So investiert New York jetzt eifrig in neue Pilotprojekte. Im Stadtteil Harlem sollen bis zum Herbst in zehn Wohnblöcken und an 14 Schulen wohl mehr als hundert neue Sammelcontainer aufgestellt werden. Um den Müll auch weiterhin zu trennen, sind die Einwurfschächte beschriftet – für Restmüll, Plastik und Glas, Pappe. Müllwagen, die mit mechanischen Kippern nachgerüstet sind, holen dann täglich den Müll aus den Gemeinschaftstonnen ab.

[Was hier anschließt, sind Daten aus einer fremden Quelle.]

/-- A descriptor (R17). The stored parity is kept as whether it agrees with the fields it covers (log 8). -/
structure Descriptor where
  cookie   : BitVec 32
  station  : StationIndex
  length   : BitVec 24
  stamp    : Stamp
  lifetime : BitVec 16
  segs     : List Segment
  parityOk : Bool
  place    : Place
  reason   : Option Reason
  badCell  : Option Nat
  deriving DecidableEq, Repr

/-- A descriptor on the free list: place FREE, every other field absent or zero (R17, R19). -/
def Descriptor.cleared : Descriptor :=
  { cookie := 0, station := 0, length := 0, stamp := 0, lifetime := 0, segs := [], parityOk := true,
    place := .free, reason := none, badCell := none }

/-- An entry of the Cell Owner Table (R21). -/
inductive Owner where
  | free | retired | desc (d : Nat)
  deriving DecidableEq, Repr

/-- The Reclaim Scan under way: the descriptor scanned and the next entry to visit (R32). -/
structure Scan where
  desc : Nat
  next : Nat
  deriving DecidableEq, Repr

/-- `ecc` tells of each word of packet memory, by its address divided by 8, how it reads against its code (R28). -/
structure BufferManager where
  descs          : Table Descriptor
  freeDescs      : Runs
  owners         : Table Owner
  freeCells      : Runs
  reclaim        : List Nat
  scan           : Option Scan
  selfTestResult : BitVec 16
  pauseWanted    : Bool
  mem            : Memory
  ecc            : Table Ecc
  deriving DecidableEq, Repr

/-! ### Station Table -/

/-- The admin state of a record (R53, R55). -/
inductive Admin where
  | free | active | purging | faulted
  deriving DecidableEq, Repr

inductive RateLock where
  | follow | locked
  deriving DecidableEq, Repr

/-- The uplink share of a record (R53). -/
inductive Share where
  | s0 | s25 | s50 | s100
  deriving DecidableEq, Repr

inductive Power where
  | awake | dozing
  deriving DecidableEq, Repr

/-- The list membership of a record (R53, R92). -/
inductive Membership where
  | none | entry | round
  deriving DecidableEq, Repr

/-- The eight counters of a record (R72). -/
structure StationCounters where
  downlinkAirtime  : Counter48
  uplinkAirtime    : Counter48
  framesDelivered  : Counter48
  framesFailed     : Counter48
  framesDropped    : Counter48
  bytesDelivered   : Counter48
  grants           : Counter48
  uplinkDiscarded  : Counter48
  deriving DecidableEq, Repr

def StationCounters.zero : StationCounters :=
  { downlinkAirtime := 0, uplinkAirtime := 0, framesDelivered := 0, framesFailed := 0, framesDropped := 0,
    bytesDelivered := 0, grants := 0, uplinkDiscarded := 0 }

/-- A station record (R53). -/
structure Station where
  admin     : Admin
  address   : BitVec 48
  cls       : Fin 8
  rate      : Fin 64
  rateLock  : RateLock
  share     : Share
  power     : Power
  hold      : Bool
  faultFlag : Bool
  deficit   : Int
  queue     : List Nat
  slot      : Option Nat
  poll      : Bool
  list      : Membership
  counters  : StationCounters
  deriving DecidableEq, Repr

/-- Every field at its FREE value (R56). -/
def Station.free : Station :=
  { admin := .free, address := 0, cls := 0, rate := 0, rateLock := .follow, share := .s0, power := .awake,
    hold := false, faultFlag := false, deficit := 0, queue := [], slot := none, poll := false, list := .none,
    counters := StationCounters.zero }

/-! ### Airtime Scheduler and Frame Feeder -/

/-- The scheduler state (R133). -/
inductive SchedState where
  | off | running | freezing | frozen | stopping | halted
  deriving DecidableEq, Repr

/-- The freeze causes (R134). -/
inductive Cause where
  | host | radio | link
  deriving DecidableEq, Repr

/-- The freeze cause set (R134). -/
structure CauseSet where
  host  : Bool
  radio : Bool
  link  : Bool
  deriving DecidableEq, Repr

/-- A class entry (R75): airtimes in microseconds, the maximum age in milliseconds. -/
structure ClassEntry where
  quantum    : Nat
  maxAirtime : Nat
  maxFrames  : Nat
  queueLimit : Nat
  maxAge     : Nat
  deriving DecidableEq, Repr

/-- The reset values of a class entry (R75). -/
def ClassEntry.default : ClassEntry :=
  { quantum := 1000, maxAirtime := 4000, maxFrames := 32, queueLimit := 256, maxAge := 500 }

/-- A rate entry (R76): overhead in microseconds, cost in sixteenths of a microsecond per 64 bytes. -/
structure RateEntry where
  overhead : Nat
  cost     : Nat
  deriving DecidableEq, Repr

/-- The reset values of a rate entry: the code is unset (R76). -/
def RateEntry.unset : RateEntry := { overhead := 0, cost := 0 }

/-- A timer: it runs from 0 to `limit` microseconds. -/
structure Timer where
  limit   : Nat
  elapsed : Nat
  deriving DecidableEq, Repr

inductive GrantKind where
  | round | poll
  deriving DecidableEq, Repr

/-- The stream state of an OPEN slot (R99). The slot's grant timer runs exactly while the slot is SENT (R112), so it is
held here. -/
inductive Stream where
  | streaming
  | sent (timer : Timer)
  deriving DecidableEq, Repr

/-- A frame of a grant: its descriptor and the length read at formation (R99). -/
structure GrantFrame where
  desc   : Nat
  length : Nat
  deriving DecidableEq, Repr

/-- What an OPEN slot holds (R99). -/
structure Grant where
  serial   : BitVec 8
  station  : Nat
  kind     : GrantKind
  frames   : List GrantFrame
  estimate : Nat
  stream   : Stream
  deriving DecidableEq, Repr

/-- The slot arbiter's candidate between choice and formation (R102, R103). -/
structure Candidate where
  station : Nat
  kind    : GrantKind
  deriving DecidableEq, Repr

structure Scheduler where
  state       : SchedState
  causes      : CauseSet
  liveClass   : Table ClassEntry
  shadowClass : Table ClassEntry
  liveRate    : Table RateEntry
  shadowRate  : Table RateEntry
  entryList   : List Nat
  roundList   : List Nat
  pollQueue   : List Nat
  slots       : Table (Option Grant)
  serial      : BitVec 8
  candidate   : Option Candidate
  deriving DecidableEq, Repr

/-- A feed walk under way, as it stands at the segment it has reached (R24, R27): the descriptor as the walk's one read
gave it, the entries from that segment on, the sum of the counts before it, the bytes that could still be passed on when
it began, how many words of it have been read, and the bytes passed on so far. -/
structure FeedWalk where
  read  : Descriptor
  rest  : List Segment
  sum   : Nat
  left  : Nat
  word  : Nat
  bytes : List Byte
  deriving DecidableEq, Repr

/-- What the Frame Feeder is streaming (R108): the slot, the frame being fed counted from 0, and the segment its walk
has reached counted from 1. `walk` is that walk, once it has begun. -/
structure Feed where
  slot    : Nat
  frame   : Nat
  segment : Nat
  walk    : Option FeedWalk
  deriving DecidableEq, Repr

/-! ### Radio Link Interface -/

/-- The trailer of a frame section (R16). -/
inductive Trailer where
  | complete | abort
  deriving DecidableEq, Repr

Rund 5,6 Millionen Dollar soll allein dieser Testlauf kosten. Jüngst startete ein solches Projekt auch am belebten Times Square, wo der Abfall fortan in zwei größeren Containeranlagen gesammelt wird. Sie sind mit braunen Bambusplatten verkleidet, jeweils eineinhalb Meter hoch – und fassen rund 200 der bisherigen Müllsäcke.

Quelle: Infografik WELT

Den New Yorker Behörden geht es bei ihrem Plan nicht nur um die Verschönerung der Straßen. Die Verbannung der Müllsäcke ist auch eine Kampfansage an den „Staatsfeind Nummer eins“, wie Adams sagt: die Ratten. Im vergangenen Jahr sollen die Behörden eine doppelt so hohe Aktivität der Tiere protokolliert haben wie im Jahr zuvor.

Zum 1. April bekamen Bewohner deshalb striktere Regeln auferlegt: Die Müllsäcke für den nächsten Tag dürfen nicht mehr vor 20 Uhr auf die Straße geworfen werden statt wie bisher 18 Uhr. Wer gegen diese Auflagen verstößt, riskiert hohe Bußgelder.

Mit Wildkatzen gegen die Rattenplage?

Wie ernst es den Behörden ist, zeigt auch eine neue Personalie im Rathaus. Kathleen Corradi ist seit wenigen Wochen die erste Rattenbeauftragte der Stadt. Ihr einziger Job: die kleinen Nager in der Millionenmetropole zurückzudrängen. „Die Ratten werden Kathy hassen, aber wir freuen uns, dass sie diese wichtige Arbeit macht“, sagte Adams bei der Vorstellung. Sie verfüge über das Wissen, den Tatendrang und die Erfahrung, um die Tiere in die Flucht zu schlagen.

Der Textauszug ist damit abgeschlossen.